▶ _Problem statement_
Find the line with "exact Nat.lt_of_lt_of_le this" in the entries below, then reproduce it and every line after it down to and including the line with "rw [Nat.shiftLeft_eq, Nat.mul_comm", exactly.

▶ _Record extracts_
---------------
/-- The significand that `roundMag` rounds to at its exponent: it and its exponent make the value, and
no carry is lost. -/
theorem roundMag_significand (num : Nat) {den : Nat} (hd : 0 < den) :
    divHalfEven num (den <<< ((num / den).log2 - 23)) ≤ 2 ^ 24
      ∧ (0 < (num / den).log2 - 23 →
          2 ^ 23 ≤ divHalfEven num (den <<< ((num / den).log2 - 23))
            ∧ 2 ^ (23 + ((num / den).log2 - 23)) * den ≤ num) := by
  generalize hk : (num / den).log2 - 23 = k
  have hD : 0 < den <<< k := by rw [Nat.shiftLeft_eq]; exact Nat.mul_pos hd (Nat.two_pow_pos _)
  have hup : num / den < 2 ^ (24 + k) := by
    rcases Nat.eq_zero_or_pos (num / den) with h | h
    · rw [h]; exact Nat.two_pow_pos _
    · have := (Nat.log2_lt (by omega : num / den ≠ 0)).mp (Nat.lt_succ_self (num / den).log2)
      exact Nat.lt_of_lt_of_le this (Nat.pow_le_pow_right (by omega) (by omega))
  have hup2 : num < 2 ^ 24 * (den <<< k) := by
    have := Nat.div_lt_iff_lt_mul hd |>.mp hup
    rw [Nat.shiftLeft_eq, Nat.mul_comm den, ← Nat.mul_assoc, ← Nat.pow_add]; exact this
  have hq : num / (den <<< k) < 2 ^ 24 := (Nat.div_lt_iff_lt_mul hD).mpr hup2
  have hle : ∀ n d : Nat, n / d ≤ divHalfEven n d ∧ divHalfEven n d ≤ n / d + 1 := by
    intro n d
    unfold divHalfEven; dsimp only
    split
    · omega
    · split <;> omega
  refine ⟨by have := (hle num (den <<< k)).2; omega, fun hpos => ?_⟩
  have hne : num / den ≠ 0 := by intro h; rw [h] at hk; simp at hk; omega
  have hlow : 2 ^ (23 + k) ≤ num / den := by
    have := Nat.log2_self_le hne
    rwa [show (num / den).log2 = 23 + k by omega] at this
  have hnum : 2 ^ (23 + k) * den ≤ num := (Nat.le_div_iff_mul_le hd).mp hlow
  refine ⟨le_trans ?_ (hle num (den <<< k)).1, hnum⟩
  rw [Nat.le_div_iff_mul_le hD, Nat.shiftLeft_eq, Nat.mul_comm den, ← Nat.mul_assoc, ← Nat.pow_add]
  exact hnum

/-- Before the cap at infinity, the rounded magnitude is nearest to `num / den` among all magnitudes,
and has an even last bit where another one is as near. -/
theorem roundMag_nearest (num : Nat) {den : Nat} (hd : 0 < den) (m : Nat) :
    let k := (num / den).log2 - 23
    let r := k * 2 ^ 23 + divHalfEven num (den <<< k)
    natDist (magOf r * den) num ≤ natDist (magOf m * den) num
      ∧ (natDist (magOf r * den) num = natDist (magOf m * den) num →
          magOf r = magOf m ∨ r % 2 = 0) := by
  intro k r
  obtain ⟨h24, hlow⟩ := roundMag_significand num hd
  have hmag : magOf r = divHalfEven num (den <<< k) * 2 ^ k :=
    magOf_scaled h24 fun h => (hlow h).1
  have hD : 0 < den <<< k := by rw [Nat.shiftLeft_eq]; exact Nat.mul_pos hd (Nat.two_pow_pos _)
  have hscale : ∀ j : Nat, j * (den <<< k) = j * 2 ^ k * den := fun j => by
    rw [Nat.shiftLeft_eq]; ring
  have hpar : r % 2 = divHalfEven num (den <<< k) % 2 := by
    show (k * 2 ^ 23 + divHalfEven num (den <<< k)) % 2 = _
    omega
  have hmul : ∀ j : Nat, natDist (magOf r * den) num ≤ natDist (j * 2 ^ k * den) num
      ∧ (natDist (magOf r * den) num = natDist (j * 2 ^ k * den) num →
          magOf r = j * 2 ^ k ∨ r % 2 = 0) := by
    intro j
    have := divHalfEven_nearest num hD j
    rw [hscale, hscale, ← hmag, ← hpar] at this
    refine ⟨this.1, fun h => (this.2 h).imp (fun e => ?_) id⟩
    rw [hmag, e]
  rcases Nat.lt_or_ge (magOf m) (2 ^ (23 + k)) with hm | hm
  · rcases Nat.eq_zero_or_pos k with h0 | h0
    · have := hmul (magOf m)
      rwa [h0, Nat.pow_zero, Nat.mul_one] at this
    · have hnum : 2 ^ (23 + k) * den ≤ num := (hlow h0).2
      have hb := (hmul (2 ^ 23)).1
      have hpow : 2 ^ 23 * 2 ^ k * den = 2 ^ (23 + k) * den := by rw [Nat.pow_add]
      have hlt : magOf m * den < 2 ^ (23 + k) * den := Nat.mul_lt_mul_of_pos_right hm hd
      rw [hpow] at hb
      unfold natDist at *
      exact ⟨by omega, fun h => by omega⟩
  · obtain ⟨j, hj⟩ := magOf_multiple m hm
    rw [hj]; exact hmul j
---------------
▶ _Answer box_
      exact Nat.lt_of_lt_of_le this (Nat.pow_le_pow_right (by omega) (by omega))
  have hup2 : num < 2 ^ 24 * (den <<< k) := by
    have := Nat.div_lt_iff_lt_mul hd |>.mp hup
    rw [Nat.shiftLeft_eq, Nat.mul_comm den, ← Nat.mul_assoc, ← Nat.pow_add]; exact this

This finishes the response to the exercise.